Не успели мы подойти к пункту сбора, откуда предстояло возвращаться на базу, как с самолетов уже начали поздравлять Базза. Его называли лошадиным задом и даже похлеще, но все это, в общем, звучало как похвала за его решительное поведение.
Я же, хотя и выключил на обратном пути электроподогрев своего костюма, продолжал обливаться потом.
После приземления выяснилось, что Малыш Сейлин так увлекся наблюдением за немцами из своей установки, что даже не догадывался о происходящем, а когда перед разборои полета я рассказал ему обо всем, он прислонился к косяку двери, заплакал и сказал:
– Славный парень этот капитан Мерроу. Он мой друг, мой друг! И ведет он себя запросто: вы никогда не скажете, что он капитан. И все равно я не должен поддаваться ему. Я даже не хочу думать о нем. Он плохо действует на меня, я не могу от него освободиться.

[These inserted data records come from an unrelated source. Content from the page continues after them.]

/-! ### The registers -/

/-- Settles O22: of the outcomes only a store comes with a change of the counter, and that of OAM.ALLOC or
FRAME.BEGIN. -/
theorem onlyAllocAndFrameWriteTheCounter : Obligations.OnlyAllocAndFrameWriteTheCounter := by
  refine ⟨fun i s t hexec hchanged => ?_, State.vblankEvent_allocCtr⟩
  cases exec_effect hexec with
  | store _ _ es _ _ ws _ c hc =>
    rw [State.respond_allocCtr, runStores_allocCtr] at hchanged ⊢
    obtain hkept | ⟨hi, -, hstep⟩ | hzero := hc
    · exact absurd hkept hchanged
    · exact .inl ⟨hi, hstep⟩
    · exact .inr hzero
  | _ => exact absurd rfl hchanged

/-- Settles O23: of the outcomes only the compile writes these registers. -/
theorem blobIsWrittenOnlyWhileEmpty : Obligations.BlobIsWrittenOnlyWhileEmpty := by
  intro i s t hexec hchanged
  cases exec_effect hexec with
  | compile _ hi hempty => exact ⟨hi, hempty⟩
  | _ => simp at hchanged

/-- Settles O24: of the outcomes only a builder's writes `desc`. -/
theorem onlyBuildersWriteTheDescriptor : Obligations.OnlyBuildersWriteTheDescriptor := by
  intro i s t hexec hchanged
  cases exec_effect hexec with
  | build _ hi => exact hi
  | store => simp at hchanged
  | _ => exact absurd rfl hchanged

/-! ### Memory -/

/-- A byte no command can store to keeps what is listed there. -/
theorem get?_eq_of_exec {i : Instr} {s t : State} {a : Nat} (hexec : exec i s = .next t)
    (ha : storageByte a = false) : t.mem.get? a = s.mem.get? a := by
  cases exec_effect hexec with
  | store _ _ es hmapped =>
    rw [stores_mem]
    exact Memory.get?_storeAll_unmapped s.mem es a hmapped ha
  | _ => rfl

/-- No instruction draws memory anew. -/
theorem mem_draw_eq_of_exec {i : Instr} {s t : State} (hexec : exec i s = .next t) : t.mem.draw = s.mem.draw := by
  cases exec_effect hexec with
  | store => rw [stores_mem, Memory.storeAll_draw]
  | _ => rfl

theorem mem_eq_of_not_storing {i : Instr} {s t : State} (hexec : exec i s = .next t) (hi : isStoring i = false) :
    t.mem = s.mem := by
  cases exec_effect hexec with
  | store _ hstoring => rw [hi] at hstoring; cases hstoring
  | _ => rfl

/-- Bytes 6 and 7 of a table entry lie on no element (spec/10_state.md R18). -/
theorem storageByte_entry_tail {slot j : Nat} (hslot : slot < 128) (hj : 6 ≤ j) (hj8 : j < 8) :
    storageByte (0x07000000 + 8 * slot + j) = false := by
  refine Bool.eq_false_iff.2 fun hstorage => ?_
  simp only [storageByte, Bool.or_eq_true, inRegion_iff, regionBase, regionStride, regionCount,
    regionElemSize] at hstorage
  omega

/-- Settles O25: the bytes outside the elements and the commands that store nothing by `Effect`, KEYINPUT and the tails
of the table's entries by the region table. -/
theorem commandsStoreOnlyToElements : Obligations.CommandsStoreOnlyToElements := by
  refine ⟨fun i s t a hexec ha => ⟨get?_eq_of_exec hexec ha, ?_⟩, fun i s t => mem_eq_of_not_storing, by decide,
    by decide, fun slot hslot => ⟨storageByte_entry_tail hslot (by decide) (by decide),
      storageByte_entry_tail hslot (by decide) (by decide)⟩⟩
  rw [Memory.byte, get?_eq_of_exec hexec ha, mem_draw_eq_of_exec hexec, Memory.byte]

end Sys2Proof.Proofs
end

section
/-! Which events fall in which gap of a command's stores (spec/20_memory.md R52), for agendas written out: one event after
a number of stores, or any number of events in every gap. -/

namespace Sys2Proof.Proofs

open Sys2Proof Sys2Proof.Machine

/-! ### Agendas without an event -/

/-- What passes without an event among it hands the display nothing. -/
theorem display_eq_of_passed {used : List Move} {s t : State} (h : Passed used s t) (hnone : Move.vblank ∉ used) :
    t.vis = s.vis ∧ t.frames = s.frames := by
  have hlen : t.frames.length = s.frames.length := by rw [h.count, List.count_eq_zero.2 hnone, Nat.zero_add]
  exact ⟨h.kept hnone, (h.handed.eq_of_length hlen.symm).symm⟩

theorem passGap_noEvent {l : List Move} (hnone : Move.vblank ∉ l) (s : State) :
    (passGap l s).vis = s.vis ∧ (passGap l s).frames = s.frames ∧ Move.vblank ∉ (passGap l s).agenda := by
  obtain ⟨used, hsplit, -, hpassed⟩ := passGap_passed l s
  rw [hsplit, List.mem_append, not_or] at hnone
  obtain ⟨hvis, hframes⟩ := display_eq_of_passed hpassed hnone.1
  exact ⟨hvis, hframes, hnone.2⟩

theorem runLater_noEvent {s : State} (hnone : Move.vblank ∉ s.agenda) (es : List ElemStore) :
    (runLater es s).vis = s.vis ∧ (runLater es s).frames = s.frames := by
  obtain ⟨used, hsplit, -, -, hpassed⟩ := runLater_passed es s
  rw [hsplit, List.mem_append, not_or] at hnone
  exact display_eq_of_passed hpassed hnone.1

/-- An agenda at its end stays there. -/
theorem runLater_agenda_nil {s : State} (hnil : s.agenda = []) (es : List ElemStore) : (runLater es s).agenda = [] := by
  obtain ⟨used, hsplit, -⟩ := runLater_passed es s
  rw [hnil] at hsplit
  exact (List.append_eq_nil_iff.1 hsplit.symm).2

/-! ### One event -/

/-- A gap that begins with the CORE's own entry passes without more. -/
theorem instant_core {s : State} {rest : List Move} (hagenda : s.agenda = .core :: rest) :
    s.instant = { s with agenda := rest } := by
  rw [State.instant, hagenda, passGap]

theorem instant_vblank {s : State} {rest : List Move} (hagenda : s.agenda = .vblank :: rest) :
    s.instant = passGap rest s.latch := by
  rw [State.instant, hagenda, passGap]

/-- An event after `k` of the later stores latches the memory after them, and no other event falls. -/
theorem runLater_oneEvent {es : List ElemStore} {s : State} {k : Nat} {rest : List Move}
    (hagenda : s.agenda = List.replicate k .core ++ .vblank :: rest) (hk : k < es.length)
    (hrest : Move.vblank ∉ rest) :
    (runLater es s).vis = s.mem.storeAll (es.take k) ∧
      (runLater es s).frames = s.mem.storeAll (es.take k) :: s.frames := by
  induction es generalizing s k with
  | nil => exact absurd hk (Nat.not_lt_zero k)
  | cons e es ih =>
    rw [runLater]
    cases k with
    | zero =>
      obtain ⟨hvis, hframes, hnone⟩ := passGap_noEvent hrest s.latch
      rw [instant_vblank hagenda]
      obtain ⟨lvis, lframes⟩ := runLater_noEvent (s := (passGap rest s.latch).storeElem e) hnone es
      rw [lvis, lframes]
      exact ⟨hvis, hframes⟩
    | succ k =>
      rw [instant_core hagenda]
      exact ih rfl (Nat.lt_of_succ_lt_succ hk)

/-- The same among all stores of a command: an event after the first `k + 1` of them. -/
theorem runStores_oneEvent {es : List ElemStore} {s : State} {k : Nat} {rest : List Move}
    (hagenda : s.agenda = List.replicate k .core ++ .vblank :: rest) (hk : k + 1 < es.length)
    (hrest : Move.vblank ∉ rest) :
    (runStores es s).vis = s.mem.storeAll (es.take (k + 1)) ∧
      (runStores es s).frames = s.mem.storeAll (es.take (k + 1)) :: s.frames := by
  cases es with
  | nil => exact absurd hk (Nat.not_lt_zero _)
  | cons e es => exact runLater_oneEvent (s := s.storeElem e) hagenda (Nat.lt_of_succ_lt_succ hk) hrest

/-- What the display is handed in the gaps and by the entries left over, where the only event comes after `k` of the
later stores: in a gap, or after the last store. -/
theorem runLater_shownByEnd {es : List ElemStore} {s : State} {k : Nat}
    (hagenda : s.agenda = List.replicate k .core ++ [.vblank]) (hk : k ≤ es.length) :
    List.replicate ((runLater es s).agenda.count .vblank) (runLater es s).mem ++ (runLater es s).frames =
      s.mem.storeAll (es.take k) :: s.frames := by
  induction es generalizing s k with
  | nil =>
    obtain rfl := Nat.le_zero.1 hk
    rw [runLater, hagenda]
    rfl
  | cons e es ih =>
    cases k with
    | zero =>
      have event := runLater_oneEvent (es := e :: es) hagenda (Nat.succ_pos _) (by simp)
      have atEnd : (runLater (e :: es) s).agenda = [] := by
        rw [runLater]
        exact runLater_agenda_nil (by rw [State.storeElem_agenda, instant_vblank hagenda]; rfl) es
      rw [atEnd, event.2]
      rfl
    | succ k =>
      rw [runLater, instant_core hagenda]
      exact ih (s := State.storeElem { s with agenda := List.replicate k .core ++ [.vblank] } e) rfl
        (Nat.le_of_succ_le_succ hk)

/-! ### Events in every gap -/

/-- A gap of `g` events hands the display the memory `g` times. -/
theorem passGap_events (g : Nat) (rest : List Move) (s : State) :
    (passGap (List.replicate g .vblank ++ .core :: rest) s).frames = List.replicate g s.mem ++ s.frames ∧
      (passGap (List.replicate g .vblank ++ .core :: rest) s).agenda = rest := by
  induction g generalizing s with
  | zero => exact ⟨rfl, rfl⟩
  | succ g ih =>
    obtain ⟨hframes, hagenda⟩ := ih s.latch
    refine ⟨?_, hagenda⟩
    rw [List.replicate_succ, List.cons_append, passGap, hframes, State.latch_frames, List.replicate_succ',
      List.append_assoc]
    rfl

Никогда, никогда, никогда!
Малыш буквально обливался слезами, словно получил известие о смерти Мерроу.
В тот вечер в офицерском клубе, где восстанавливалось трогательное единодушие, когда надо было надрызгаться в стельку, к Мерроу подошел Уэлен – он не принимал участие в рейде – и сказал, что представил Базза к награждению крестом «За летные боевые заслуги». По-моему, с той минуты Мерроу стал несколько иначе расценивать умственные способности нашего командира.
Спустя несколько минут к Мерроу бочком подошел буфетчик Данк Фермер.
– Уже месяца три, – сказал он, – я пытаюсь отделаться от этой работы и стать членом боевого экипажа; вот я и думаю, капитан, не могли бы вы найти для меня дырку?
Базз, ясное дело, был в тот момент на верху блаженства.
– Конечно, сынок, – ответил он. – Как только мой парнишка Боумен сыграет в ящик, можешь усаживаться в его кресло.
– Да я не шучу, – пробормотал Данк.
– Знаю, сынок, – продолжал Базз, теперь серьезный, благожелательный, источающий благоволение, ибо noblesse oblige Положение обязывает (фр.).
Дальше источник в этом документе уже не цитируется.